▸ **Record set**:

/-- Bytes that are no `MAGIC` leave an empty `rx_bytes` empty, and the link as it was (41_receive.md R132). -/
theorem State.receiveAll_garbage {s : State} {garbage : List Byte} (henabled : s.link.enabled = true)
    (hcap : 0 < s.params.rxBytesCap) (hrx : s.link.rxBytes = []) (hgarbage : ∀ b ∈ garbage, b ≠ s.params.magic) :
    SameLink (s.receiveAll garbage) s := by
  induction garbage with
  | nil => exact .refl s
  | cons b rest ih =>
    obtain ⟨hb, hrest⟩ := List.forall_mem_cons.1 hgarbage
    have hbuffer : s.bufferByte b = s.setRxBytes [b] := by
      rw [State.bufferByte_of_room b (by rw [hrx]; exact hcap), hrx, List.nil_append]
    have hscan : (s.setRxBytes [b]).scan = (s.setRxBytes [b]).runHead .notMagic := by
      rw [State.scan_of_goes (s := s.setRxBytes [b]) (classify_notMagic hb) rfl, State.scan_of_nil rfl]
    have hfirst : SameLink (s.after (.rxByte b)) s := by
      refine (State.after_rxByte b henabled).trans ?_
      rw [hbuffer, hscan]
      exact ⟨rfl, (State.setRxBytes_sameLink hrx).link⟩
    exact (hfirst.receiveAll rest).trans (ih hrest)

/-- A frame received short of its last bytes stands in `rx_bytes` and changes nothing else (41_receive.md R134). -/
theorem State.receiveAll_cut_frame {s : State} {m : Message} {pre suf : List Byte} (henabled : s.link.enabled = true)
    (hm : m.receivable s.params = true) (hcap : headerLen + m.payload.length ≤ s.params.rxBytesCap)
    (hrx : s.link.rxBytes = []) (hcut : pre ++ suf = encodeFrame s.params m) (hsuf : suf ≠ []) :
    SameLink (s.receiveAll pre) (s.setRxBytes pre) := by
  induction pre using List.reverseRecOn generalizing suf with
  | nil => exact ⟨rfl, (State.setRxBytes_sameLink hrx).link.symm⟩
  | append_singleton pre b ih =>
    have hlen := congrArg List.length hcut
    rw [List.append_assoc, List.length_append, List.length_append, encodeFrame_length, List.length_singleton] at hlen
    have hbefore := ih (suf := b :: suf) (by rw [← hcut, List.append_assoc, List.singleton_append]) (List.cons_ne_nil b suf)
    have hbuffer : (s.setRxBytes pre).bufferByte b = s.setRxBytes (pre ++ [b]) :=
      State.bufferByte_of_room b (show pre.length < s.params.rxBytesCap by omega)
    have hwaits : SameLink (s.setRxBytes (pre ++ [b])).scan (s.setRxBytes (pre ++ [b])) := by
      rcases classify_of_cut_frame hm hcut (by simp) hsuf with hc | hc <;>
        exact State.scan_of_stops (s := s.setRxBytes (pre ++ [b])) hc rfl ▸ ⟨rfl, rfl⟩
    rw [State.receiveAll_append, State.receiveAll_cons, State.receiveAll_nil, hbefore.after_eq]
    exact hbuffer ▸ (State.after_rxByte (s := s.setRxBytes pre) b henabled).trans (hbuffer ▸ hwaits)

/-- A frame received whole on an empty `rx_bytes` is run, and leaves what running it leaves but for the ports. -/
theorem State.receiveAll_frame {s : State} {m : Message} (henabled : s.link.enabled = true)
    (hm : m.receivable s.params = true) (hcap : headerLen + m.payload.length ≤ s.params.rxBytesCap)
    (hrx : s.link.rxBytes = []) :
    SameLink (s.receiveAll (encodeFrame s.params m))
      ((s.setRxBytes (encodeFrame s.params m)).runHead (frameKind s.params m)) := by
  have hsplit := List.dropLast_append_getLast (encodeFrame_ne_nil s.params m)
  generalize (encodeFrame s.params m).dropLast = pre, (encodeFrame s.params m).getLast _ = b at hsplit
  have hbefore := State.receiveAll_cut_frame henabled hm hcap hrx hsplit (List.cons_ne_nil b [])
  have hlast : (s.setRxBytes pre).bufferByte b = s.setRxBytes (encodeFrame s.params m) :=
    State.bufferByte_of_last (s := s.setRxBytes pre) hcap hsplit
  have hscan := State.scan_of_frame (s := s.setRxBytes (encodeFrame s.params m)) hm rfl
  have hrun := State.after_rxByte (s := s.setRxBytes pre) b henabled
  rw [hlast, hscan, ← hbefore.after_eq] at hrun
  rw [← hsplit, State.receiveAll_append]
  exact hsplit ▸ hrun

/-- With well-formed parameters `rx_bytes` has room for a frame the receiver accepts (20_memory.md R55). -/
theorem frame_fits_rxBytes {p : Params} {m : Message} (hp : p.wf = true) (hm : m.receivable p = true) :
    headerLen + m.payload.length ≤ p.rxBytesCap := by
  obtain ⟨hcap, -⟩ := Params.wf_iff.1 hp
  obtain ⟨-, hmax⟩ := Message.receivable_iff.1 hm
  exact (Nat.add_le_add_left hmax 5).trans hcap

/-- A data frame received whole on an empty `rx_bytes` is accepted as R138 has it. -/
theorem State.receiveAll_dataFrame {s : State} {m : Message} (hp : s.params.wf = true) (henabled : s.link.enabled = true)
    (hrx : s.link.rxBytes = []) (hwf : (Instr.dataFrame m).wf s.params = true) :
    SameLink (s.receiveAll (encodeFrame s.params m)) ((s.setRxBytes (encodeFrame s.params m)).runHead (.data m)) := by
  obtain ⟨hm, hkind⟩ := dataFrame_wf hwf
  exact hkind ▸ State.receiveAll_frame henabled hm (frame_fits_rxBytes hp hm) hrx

...

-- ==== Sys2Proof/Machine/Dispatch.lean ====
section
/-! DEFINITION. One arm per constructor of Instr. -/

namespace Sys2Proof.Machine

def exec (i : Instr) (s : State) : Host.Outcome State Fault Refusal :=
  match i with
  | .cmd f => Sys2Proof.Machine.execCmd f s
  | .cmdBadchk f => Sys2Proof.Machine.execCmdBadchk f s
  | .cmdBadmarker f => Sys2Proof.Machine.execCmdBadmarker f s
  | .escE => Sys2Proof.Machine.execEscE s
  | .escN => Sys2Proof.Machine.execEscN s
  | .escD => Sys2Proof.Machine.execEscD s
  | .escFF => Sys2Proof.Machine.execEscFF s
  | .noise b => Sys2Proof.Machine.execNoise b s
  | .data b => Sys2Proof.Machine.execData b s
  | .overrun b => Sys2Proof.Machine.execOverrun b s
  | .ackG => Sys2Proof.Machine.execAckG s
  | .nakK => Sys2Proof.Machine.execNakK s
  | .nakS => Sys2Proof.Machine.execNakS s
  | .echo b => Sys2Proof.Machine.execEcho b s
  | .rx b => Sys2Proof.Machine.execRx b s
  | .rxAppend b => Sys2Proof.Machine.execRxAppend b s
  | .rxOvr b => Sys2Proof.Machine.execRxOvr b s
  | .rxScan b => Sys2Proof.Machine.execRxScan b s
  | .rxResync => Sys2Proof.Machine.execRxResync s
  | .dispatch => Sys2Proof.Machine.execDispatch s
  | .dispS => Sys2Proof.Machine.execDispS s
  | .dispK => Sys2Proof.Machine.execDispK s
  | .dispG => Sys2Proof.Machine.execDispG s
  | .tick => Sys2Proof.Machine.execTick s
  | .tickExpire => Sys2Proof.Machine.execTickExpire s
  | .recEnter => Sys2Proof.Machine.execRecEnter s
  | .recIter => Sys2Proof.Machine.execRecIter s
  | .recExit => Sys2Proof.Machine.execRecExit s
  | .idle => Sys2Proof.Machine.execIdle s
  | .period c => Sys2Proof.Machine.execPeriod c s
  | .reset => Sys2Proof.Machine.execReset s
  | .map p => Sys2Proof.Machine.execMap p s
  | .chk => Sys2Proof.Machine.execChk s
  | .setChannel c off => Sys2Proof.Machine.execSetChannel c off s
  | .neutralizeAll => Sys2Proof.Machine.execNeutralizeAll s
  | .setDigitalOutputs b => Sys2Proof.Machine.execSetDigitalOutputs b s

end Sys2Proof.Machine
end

▸ **What you are asked to do**: Could you repeat exactly the lines in the listing above from the one with "((s.setRxBytes (encodeFrame s.params m)).runHead (frameKind" down to the one with "obtain ⟨hm, hkind⟩ := dataFrame_wf hwf"? Include both of those lines.

▸ **Reply**:
      ((s.setRxBytes (encodeFrame s.params m)).runHead (frameKind s.params m)) := by
  have hsplit := List.dropLast_append_getLast (encodeFrame_ne_nil s.params m)
  generalize (encodeFrame s.params m).dropLast = pre, (encodeFrame s.params m).getLast _ = b at hsplit
  have hbefore := State.receiveAll_cut_frame henabled hm hcap hrx hsplit (List.cons_ne_nil b [])
  have hlast : (s.setRxBytes pre).bufferByte b = s.setRxBytes (encodeFrame s.params m) :=
    State.bufferByte_of_last (s := s.setRxBytes pre) hcap hsplit
  have hscan := State.scan_of_frame (s := s.setRxBytes (encodeFrame s.params m)) hm rfl
  have hrun := State.after_rxByte (s := s.setRxBytes pre) b henabled
  rw [hlast, hscan, ← hbefore.after_eq] at hrun
  rw [← hsplit, State.receiveAll_append]
  exact hsplit ▸ hrun

/-- With well-formed parameters `rx_bytes` has room for a frame the receiver accepts (20_memory.md R55). -/
theorem frame_fits_rxBytes {p : Params} {m : Message} (hp : p.wf = true) (hm : m.receivable p = true) :
    headerLen + m.payload.length ≤ p.rxBytesCap := by
  obtain ⟨hcap, -⟩ := Params.wf_iff.1 hp
  obtain ⟨-, hmax⟩ := Message.receivable_iff.1 hm
  exact (Nat.add_le_add_left hmax 5).trans hcap

/-- A data frame received whole on an empty `rx_bytes` is accepted as R138 has it. -/
theorem State.receiveAll_dataFrame {s : State} {m : Message} (hp : s.params.wf = true) (henabled : s.link.enabled = true)
    (hrx : s.link.rxBytes = []) (hwf : (Instr.dataFrame m).wf s.params = true) :
    SameLink (s.receiveAll (encodeFrame s.params m)) ((s.setRxBytes (encodeFrame s.params m)).runHead (.data m)) := by
  obtain ⟨hm, hkind⟩ := dataFrame_wf hwf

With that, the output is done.